Today’s scripture is about a real mystery. The mystery involves Jesus and a man named John the Baptist. But in order to understand what the mystery is, we need to understand a little bit about John the Baptist.

Who was John the Baptist? The Bible tells us a lot about him:

  • In today’s scripture, Jesus says that John the Baptist was “more than a prophet” (Matthew 11:9).
  • In today’s scripture, Jesus also says this about John the Baptist: “among those born of women there has not risen one greater than John the Baptist” (Matthew 11:11).
  • The mothers of John the Baptist and Jesus were related (Luke 1:36).
  • What made John great? Actually, that’s the wrong question. The right question is: Who made John great? The answer was God. John was not great because of something he did. John was great because God gave him the most important job in human history: He was to prepare the way for the Messiah, God’s chosen one (Luke 1:16-17). The way God had John do this was to send him to baptize in the Jordan River. Many came to be baptized by him. (Luke 3:3).
  • But that wasn’t the most important part of preparing the way for the Messiah. The most important part was that the Messiah himself showed up to receive baptism! Jesus came to John to be baptized by him. John tried to prevent him, saying, “I need to be baptized by you, not the other way around!” But Jesus insisted (Matthew 3:13-15). When John the Baptist baptized Jesus, he saw the Holy Spirit descending on Jesus. And then John the Baptists said, in John 1:32-34:

I saw the Spirit come down from heaven as a dove and remain on him. And I myself did not know him, but the one who sent me to baptize with water told me, ‘The man on whom you see the Spirit come down and remain is the one who will baptize with the Holy Spirit.’ I have seen and I testify that this is God’s Chosen One.

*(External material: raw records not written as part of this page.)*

-- ==== Sys2Proof/Machine/Ledger.lean ====
section
/-! DEFINITION. Machine/Ledger.lean: activity numbers (R31), the ledger's records of use (R39) and the budgets of
activities in a period (R32, R36, R37). -/

namespace Sys2Proof.Machine

/-- Activity numbers of a channel. -/
def actIngest (h : Nat) : Nat := 4 * h
def actCoding (h : Nat) : Nat := 4 * h + 1
def actEgress (h : Nat) : Nat := 4 * h + 2
def actMirror (h : Nat) : Nat := 4 * h + 3

/-- Monitor, host, firmware, and retry and takeover work. -/
abbrev actMonitor : Nat := 256
abbrev actHost : Nat := 257
abbrev actFirmware : Nat := 258
abbrev actRetry : Nat := 259

/-- Changes the record of an activity. -/
def modRec (a : Nat) (f : LedgerRec → LedgerRec) (s : State) : State :=
  { s with ledger := { s.ledger with recs := tabMod LedgerRec.zero s.ledger.recs a f } }

def addCycles (a n : Nat) (s : State) : State := modRec a (fun r => { r with cycles := r.cycles + n }) s

def addFabBytes (a n : Nat) (s : State) : State := modRec a (fun r => { r with fabBytes := r.fabBytes + n }) s

def addMemBytes (a n : Nat) (s : State) : State := modRec a (fun r => { r with memBytes := r.memBytes + n }) s

/-- A request or packet of an activity is held for want of budget. -/
def noteThrottle (a : Nat) (s : State) : State := modRec a (fun r => { r with throttledNow := true }) s

/-- A held request or packet of an activity is admitted after a time in ns. -/
def noteHold (a t : Nat) (s : State) : State := modRec a (fun r => { r with holdMax := max r.holdMax t }) s

/-- The memory budget of an activity in bytes per period (R36). -/
def memBudget (s : State) (a : Nat) : Nat :=
  if a = actMonitor then 4194304
  else if a = actHost then 1048576
  else if a = actFirmware then 524288
  else if a = actRetry then retryBudget s
  else
    let c := chan s (a / 4)
    match a % 4 with
    | 0 => c.ingestBudget
    | 1 => c.codingBudget
    | 2 => c.egressBudget
    | _ => c.mirrorBudget

end Sys2Proof.Machine
end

So when Jesus says that no one is greater than John the Baptist, he is not simply being polite. Who could be greater than the one chosen and prepared to baptize the Son of God?

With this context in mind, we can understand the mystery that is presented in today’s scripture. In today’s scripture, John the Baptist is in jail. Well, that part is not the mystery: John had criticized the king for marrying his sister-in-law (Matthew 14:3-4).

When John the Baptist was in jail, he sent two of his students to Jesus to ask him this question: “Are You the Coming One, or do we look for another?” (Matthew 11:3)

So the mystery is this:

Why did John the Baptist doubt Jesus? He had spent his whole life preparing the way for God’s chosen one. He had seen the Holy Spirit descend on Jesus. God had told him, “Whoever the Holy Spirit descends on, that’s my chosen one.” After all that, how could John come to doubt that Jesus was the one?

Maybe we could just say, “Well, that’s what happens when you end up in prison and suffer: You lose your faith.” Not too long after John the Baptist sent the messengers to Jesus, John’s head was cut off (Matthew 14:10). Perhaps he knew the end was coming, and he was simply scared.

But according to today’s scripture, that’s not what Jesus thought. Jesus said that John the Baptist was not “a reed shaken in the wind” (Matthew 11:7). In other words, nothing scared John. And in today’s scripture, Jesus didn’t rebuke John. That’s a very important clue to our mystery. Even at the moment that John seemed to be doubting Jesus, Jesus still praised him as “more than a prophet” and “the greatest born of women.” Jesus said that his mission and John’s were inseparable. He told a parable about children in the marketplace to explain that the crowds had rejected not only Jesus but John also. No, there is no rebuke for John from Jesus; only praise and empathy.

So why did John doubt Jesus, then? If fear wasn’t the cause of the doubt, what was?

The key to solving our mystery is Jesus’ prayer in verses 25-27 of today’s scripture. Here is what Jesus prayed to his father:

I thank you, Father, Lord of heaven and earth, that You have hidden these things from the wise and prudent and revealed them to babes. Even so, Father, for so it seemed good in Your sight. All things have been delivered to Me by My Father, and no one knows the Son except the Father. Nor does anyone know the Father except the Son, and the one to whom the Son wills to reveal Him.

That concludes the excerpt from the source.